Copy, from the entries below, each line where the word "bitPos" can be found.

--- SUPPLIED DATA Enclosed Below ---

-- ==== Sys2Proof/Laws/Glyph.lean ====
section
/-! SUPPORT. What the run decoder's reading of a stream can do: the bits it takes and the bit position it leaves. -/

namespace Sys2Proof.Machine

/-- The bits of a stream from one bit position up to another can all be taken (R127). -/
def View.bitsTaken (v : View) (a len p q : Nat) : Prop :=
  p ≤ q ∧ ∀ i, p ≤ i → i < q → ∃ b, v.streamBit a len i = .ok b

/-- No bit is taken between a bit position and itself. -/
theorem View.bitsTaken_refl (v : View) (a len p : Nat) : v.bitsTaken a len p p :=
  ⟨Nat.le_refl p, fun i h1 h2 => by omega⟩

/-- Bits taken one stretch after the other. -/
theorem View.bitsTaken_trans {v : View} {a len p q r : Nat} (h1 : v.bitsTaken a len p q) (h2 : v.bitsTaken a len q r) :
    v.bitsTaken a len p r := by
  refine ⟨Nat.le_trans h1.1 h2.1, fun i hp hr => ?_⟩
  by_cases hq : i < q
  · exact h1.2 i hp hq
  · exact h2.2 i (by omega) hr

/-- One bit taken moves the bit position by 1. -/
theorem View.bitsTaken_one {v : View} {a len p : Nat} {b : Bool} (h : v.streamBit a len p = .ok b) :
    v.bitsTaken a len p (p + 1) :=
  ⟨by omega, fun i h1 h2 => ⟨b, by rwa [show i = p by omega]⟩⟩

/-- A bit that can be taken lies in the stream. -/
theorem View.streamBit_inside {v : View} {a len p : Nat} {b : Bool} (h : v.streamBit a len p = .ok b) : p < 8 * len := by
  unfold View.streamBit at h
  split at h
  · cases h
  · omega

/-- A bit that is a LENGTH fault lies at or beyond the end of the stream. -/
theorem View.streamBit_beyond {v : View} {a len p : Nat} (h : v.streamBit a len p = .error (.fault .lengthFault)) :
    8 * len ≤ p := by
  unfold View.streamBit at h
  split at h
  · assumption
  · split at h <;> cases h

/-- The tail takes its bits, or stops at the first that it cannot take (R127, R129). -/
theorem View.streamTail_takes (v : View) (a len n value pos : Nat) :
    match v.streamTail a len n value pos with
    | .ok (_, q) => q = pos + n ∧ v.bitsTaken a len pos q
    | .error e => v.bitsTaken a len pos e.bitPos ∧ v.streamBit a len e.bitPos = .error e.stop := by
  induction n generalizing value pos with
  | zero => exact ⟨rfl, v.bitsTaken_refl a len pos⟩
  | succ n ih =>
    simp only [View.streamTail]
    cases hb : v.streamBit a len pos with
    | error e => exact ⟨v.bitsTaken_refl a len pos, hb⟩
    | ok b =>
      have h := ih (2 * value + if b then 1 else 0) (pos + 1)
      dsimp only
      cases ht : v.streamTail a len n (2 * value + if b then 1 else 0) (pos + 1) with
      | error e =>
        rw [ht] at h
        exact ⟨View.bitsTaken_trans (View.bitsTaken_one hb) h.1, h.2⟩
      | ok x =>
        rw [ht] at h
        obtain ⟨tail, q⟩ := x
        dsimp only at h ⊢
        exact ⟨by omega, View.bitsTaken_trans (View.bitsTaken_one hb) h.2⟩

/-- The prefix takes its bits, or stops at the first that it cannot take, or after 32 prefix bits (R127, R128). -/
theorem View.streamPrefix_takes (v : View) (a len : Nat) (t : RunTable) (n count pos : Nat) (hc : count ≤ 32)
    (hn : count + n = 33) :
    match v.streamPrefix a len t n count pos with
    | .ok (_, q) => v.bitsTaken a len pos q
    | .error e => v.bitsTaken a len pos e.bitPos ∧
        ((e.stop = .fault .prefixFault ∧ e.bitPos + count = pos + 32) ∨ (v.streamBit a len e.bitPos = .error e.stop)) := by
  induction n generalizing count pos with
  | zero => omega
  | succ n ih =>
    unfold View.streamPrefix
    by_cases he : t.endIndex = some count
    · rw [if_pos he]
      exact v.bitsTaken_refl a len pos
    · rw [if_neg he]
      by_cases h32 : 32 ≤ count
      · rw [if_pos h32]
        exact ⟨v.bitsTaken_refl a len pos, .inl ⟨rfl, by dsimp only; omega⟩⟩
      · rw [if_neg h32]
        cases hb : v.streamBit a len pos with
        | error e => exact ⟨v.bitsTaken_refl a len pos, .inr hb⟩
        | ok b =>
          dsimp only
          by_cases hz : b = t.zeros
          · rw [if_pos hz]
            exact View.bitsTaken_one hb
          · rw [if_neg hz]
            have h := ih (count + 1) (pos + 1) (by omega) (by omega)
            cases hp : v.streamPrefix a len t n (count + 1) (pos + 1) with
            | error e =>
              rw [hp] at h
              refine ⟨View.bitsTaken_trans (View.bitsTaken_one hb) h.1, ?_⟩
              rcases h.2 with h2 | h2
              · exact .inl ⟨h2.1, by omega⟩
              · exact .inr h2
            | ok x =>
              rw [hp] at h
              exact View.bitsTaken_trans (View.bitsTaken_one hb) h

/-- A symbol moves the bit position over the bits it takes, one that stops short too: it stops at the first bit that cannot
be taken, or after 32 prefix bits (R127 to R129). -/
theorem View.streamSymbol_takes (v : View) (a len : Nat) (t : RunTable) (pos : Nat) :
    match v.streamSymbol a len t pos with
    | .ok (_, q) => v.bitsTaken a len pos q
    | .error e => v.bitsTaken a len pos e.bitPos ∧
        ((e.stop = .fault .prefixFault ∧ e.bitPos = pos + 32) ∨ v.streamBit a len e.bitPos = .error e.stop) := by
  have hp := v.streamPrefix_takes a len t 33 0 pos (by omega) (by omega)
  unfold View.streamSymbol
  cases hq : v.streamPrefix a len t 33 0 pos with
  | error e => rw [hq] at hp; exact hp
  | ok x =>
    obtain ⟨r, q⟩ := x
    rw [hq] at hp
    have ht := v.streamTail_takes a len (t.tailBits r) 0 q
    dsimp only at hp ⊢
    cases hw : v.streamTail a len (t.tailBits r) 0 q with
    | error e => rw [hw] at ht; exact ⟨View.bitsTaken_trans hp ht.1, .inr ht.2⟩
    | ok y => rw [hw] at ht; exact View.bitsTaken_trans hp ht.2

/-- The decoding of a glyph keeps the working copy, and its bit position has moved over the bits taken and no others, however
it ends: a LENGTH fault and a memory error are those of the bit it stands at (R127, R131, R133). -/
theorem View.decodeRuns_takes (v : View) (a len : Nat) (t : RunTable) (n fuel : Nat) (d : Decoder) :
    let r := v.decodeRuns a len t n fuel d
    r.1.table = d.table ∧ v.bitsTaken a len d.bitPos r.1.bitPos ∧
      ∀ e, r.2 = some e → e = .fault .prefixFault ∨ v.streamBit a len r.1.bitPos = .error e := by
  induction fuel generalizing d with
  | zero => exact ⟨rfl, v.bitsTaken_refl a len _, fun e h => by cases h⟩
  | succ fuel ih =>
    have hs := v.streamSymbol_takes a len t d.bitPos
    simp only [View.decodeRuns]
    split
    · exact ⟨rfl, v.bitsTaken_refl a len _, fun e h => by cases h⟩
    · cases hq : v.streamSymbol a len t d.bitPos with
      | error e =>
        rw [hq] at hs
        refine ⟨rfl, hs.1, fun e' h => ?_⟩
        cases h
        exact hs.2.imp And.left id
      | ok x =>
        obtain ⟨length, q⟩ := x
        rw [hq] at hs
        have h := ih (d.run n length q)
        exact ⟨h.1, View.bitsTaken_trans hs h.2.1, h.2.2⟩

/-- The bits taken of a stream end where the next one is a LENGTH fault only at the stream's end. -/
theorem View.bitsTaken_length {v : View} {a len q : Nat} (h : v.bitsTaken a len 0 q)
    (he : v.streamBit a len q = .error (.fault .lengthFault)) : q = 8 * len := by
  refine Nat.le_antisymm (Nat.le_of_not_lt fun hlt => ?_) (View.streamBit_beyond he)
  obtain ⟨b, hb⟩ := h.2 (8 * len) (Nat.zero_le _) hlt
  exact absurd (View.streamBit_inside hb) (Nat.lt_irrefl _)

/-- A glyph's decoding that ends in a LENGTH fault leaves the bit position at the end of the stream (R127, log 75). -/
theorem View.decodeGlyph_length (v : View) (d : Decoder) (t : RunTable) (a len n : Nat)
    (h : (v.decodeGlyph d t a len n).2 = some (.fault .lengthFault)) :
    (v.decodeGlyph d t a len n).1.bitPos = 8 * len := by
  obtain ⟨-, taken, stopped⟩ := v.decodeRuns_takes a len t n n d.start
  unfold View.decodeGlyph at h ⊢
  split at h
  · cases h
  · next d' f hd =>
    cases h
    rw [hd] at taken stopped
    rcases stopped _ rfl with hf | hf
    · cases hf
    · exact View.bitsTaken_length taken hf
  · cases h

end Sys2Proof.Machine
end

--- End of Enclosed SUPPLIED DATA ---

* ANSWER TO THE EXERCISE *
    | .error e => v.bitsTaken a len pos e.bitPos ∧ v.streamBit a len e.bitPos = .error e.stop := by
    | .error e => v.bitsTaken a len pos e.bitPos ∧
        ((e.stop = .fault .prefixFault ∧ e.bitPos + count = pos + 32) ∨ (v.streamBit a len e.bitPos = .error e.stop)) := by
    | .error e => v.bitsTaken a len pos e.bitPos ∧
        ((e.stop = .fault .prefixFault ∧ e.bitPos = pos + 32) ∨ v.streamBit a len e.bitPos = .error e.stop) := by
    r.1.table = d.table ∧ v.bitsTaken a len d.bitPos r.1.bitPos ∧
      ∀ e, r.2 = some e → e = .fault .prefixFault ∨ v.streamBit a len r.1.bitPos = .error e := by
    have hs := v.streamSymbol_takes a len t d.bitPos
    · cases hq : v.streamSymbol a len t d.bitPos with
    (v.decodeGlyph d t a len n).1.bitPos = 8 * len := by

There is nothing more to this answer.